Work item: For the word "only", copy every line of the material that includes it.
------------------------------------------------
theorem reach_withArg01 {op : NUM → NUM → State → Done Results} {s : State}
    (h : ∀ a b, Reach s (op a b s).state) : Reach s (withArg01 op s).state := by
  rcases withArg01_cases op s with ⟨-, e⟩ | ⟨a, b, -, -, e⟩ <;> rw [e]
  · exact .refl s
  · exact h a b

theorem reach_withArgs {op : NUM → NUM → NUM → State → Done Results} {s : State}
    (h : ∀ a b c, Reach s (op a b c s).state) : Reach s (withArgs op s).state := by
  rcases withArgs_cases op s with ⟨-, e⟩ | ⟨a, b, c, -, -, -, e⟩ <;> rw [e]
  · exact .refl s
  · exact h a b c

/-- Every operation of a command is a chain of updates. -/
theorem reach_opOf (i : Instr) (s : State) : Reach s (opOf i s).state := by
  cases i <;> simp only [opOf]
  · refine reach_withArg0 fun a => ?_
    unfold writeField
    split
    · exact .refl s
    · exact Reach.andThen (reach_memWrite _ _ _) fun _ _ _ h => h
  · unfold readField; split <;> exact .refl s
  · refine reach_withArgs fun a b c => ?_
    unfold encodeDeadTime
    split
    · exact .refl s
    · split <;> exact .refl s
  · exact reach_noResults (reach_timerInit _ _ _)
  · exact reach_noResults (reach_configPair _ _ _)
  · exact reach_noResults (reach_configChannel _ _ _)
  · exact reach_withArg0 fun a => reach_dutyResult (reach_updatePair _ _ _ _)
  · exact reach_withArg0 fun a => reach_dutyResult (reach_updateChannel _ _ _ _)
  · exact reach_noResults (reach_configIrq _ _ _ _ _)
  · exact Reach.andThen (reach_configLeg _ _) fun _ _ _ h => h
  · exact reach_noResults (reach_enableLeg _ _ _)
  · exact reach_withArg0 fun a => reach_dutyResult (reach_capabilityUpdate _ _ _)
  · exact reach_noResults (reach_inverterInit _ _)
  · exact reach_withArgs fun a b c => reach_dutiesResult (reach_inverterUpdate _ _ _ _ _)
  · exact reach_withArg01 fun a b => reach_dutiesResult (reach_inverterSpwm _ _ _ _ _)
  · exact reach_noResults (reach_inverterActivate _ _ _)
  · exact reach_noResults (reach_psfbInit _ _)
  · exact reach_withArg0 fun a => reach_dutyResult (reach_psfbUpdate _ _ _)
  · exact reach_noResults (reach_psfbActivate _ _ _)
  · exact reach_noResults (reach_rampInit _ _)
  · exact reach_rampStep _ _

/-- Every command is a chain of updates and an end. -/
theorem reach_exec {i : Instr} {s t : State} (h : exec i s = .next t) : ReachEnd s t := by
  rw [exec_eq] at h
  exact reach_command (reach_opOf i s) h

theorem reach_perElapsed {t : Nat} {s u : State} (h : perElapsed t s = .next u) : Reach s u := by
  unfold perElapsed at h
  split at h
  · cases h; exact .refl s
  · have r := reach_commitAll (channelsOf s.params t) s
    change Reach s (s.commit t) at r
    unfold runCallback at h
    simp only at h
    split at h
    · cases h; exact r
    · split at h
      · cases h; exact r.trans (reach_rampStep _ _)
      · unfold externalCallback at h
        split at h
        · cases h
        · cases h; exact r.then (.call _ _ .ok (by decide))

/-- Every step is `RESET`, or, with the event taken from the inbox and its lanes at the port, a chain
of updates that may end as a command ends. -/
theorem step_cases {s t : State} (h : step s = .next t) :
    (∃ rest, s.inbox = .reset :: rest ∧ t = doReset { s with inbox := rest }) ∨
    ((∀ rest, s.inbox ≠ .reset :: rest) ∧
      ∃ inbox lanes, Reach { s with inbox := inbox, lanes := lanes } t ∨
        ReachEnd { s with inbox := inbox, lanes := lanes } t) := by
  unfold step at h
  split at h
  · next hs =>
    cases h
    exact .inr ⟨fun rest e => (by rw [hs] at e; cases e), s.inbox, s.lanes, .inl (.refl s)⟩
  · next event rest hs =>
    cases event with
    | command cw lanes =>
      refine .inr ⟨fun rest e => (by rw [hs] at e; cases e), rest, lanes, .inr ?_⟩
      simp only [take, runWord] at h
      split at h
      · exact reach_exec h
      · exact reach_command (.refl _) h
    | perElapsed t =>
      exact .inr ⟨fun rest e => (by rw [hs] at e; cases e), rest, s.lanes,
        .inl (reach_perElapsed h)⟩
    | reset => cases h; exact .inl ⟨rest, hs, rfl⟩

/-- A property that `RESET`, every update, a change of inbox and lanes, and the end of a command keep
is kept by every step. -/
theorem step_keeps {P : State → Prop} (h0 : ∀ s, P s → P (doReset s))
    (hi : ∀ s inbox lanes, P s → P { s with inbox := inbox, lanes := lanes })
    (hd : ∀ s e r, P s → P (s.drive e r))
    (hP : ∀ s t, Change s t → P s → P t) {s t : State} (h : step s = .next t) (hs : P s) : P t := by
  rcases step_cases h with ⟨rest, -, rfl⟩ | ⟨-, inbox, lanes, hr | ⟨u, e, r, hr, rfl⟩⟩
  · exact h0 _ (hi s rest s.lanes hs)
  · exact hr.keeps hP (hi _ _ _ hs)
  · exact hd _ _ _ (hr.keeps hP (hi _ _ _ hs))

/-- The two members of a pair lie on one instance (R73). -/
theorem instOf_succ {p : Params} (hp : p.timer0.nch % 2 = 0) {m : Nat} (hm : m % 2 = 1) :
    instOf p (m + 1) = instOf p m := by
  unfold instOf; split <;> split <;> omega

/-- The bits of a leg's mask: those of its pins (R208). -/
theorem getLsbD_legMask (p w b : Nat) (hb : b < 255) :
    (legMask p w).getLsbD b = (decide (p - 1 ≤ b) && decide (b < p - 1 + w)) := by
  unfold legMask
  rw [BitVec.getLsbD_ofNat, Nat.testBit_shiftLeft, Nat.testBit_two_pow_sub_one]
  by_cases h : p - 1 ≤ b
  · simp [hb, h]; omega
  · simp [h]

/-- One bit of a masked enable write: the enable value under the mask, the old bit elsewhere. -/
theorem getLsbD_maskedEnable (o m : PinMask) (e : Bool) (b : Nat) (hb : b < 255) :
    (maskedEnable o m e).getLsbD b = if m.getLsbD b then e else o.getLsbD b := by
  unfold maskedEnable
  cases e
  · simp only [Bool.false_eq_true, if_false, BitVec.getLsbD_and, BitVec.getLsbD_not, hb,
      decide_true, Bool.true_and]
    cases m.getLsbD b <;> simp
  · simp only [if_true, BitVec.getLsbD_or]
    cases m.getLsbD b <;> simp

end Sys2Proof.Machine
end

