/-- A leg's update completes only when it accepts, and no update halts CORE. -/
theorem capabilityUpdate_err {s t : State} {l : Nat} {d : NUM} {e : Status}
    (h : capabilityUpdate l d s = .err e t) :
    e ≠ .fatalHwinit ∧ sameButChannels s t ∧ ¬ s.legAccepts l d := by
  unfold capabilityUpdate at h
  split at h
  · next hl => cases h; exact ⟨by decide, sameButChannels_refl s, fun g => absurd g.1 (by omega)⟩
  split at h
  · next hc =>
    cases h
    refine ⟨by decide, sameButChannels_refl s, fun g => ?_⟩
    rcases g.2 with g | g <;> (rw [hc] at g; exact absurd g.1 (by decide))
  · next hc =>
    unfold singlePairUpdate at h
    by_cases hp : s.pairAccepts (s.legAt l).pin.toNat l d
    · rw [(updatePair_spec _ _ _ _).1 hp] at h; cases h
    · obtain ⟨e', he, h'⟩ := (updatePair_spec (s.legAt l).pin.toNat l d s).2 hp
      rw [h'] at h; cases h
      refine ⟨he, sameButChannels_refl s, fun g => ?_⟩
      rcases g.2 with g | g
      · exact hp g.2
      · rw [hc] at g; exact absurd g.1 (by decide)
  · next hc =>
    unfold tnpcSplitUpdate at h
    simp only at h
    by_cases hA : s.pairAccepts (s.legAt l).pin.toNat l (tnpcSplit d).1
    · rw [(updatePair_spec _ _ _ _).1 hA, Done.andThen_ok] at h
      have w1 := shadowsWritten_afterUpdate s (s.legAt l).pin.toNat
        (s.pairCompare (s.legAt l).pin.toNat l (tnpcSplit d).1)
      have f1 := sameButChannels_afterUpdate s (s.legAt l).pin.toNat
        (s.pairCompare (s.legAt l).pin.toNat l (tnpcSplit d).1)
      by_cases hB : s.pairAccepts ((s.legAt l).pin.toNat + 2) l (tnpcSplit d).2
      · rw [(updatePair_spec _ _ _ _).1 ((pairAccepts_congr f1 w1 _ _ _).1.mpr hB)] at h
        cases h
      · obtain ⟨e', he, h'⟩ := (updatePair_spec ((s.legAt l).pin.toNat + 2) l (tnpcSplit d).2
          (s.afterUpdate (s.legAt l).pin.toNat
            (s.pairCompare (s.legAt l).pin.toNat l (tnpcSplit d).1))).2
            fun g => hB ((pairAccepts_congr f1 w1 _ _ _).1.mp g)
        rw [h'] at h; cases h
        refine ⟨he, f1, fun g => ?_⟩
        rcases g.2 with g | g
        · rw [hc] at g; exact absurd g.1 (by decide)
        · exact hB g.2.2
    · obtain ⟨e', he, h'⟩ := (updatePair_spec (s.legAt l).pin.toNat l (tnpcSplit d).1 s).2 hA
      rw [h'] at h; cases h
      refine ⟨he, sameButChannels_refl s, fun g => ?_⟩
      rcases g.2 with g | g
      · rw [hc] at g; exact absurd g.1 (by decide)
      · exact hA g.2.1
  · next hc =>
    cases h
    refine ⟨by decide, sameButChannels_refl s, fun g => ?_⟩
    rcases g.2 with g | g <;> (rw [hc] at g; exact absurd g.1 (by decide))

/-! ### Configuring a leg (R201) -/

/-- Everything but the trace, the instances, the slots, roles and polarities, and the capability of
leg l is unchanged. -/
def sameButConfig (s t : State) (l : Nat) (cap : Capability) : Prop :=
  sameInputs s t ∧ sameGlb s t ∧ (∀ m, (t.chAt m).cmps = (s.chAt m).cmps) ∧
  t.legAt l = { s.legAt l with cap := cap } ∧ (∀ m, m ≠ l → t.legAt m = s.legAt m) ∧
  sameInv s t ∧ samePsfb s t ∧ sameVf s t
------------------------------------------------
Answer below:
  cases i <;> simp only [opOf]
    simp only at h
      simp only [take, runWord] at h
  · simp only [Bool.false_eq_true, if_false, BitVec.getLsbD_and, BitVec.getLsbD_not, hb,
  · simp only [if_true, BitVec.getLsbD_or]
/-- A leg's update completes only when it accepts, and no update halts CORE. -/
    simp only at h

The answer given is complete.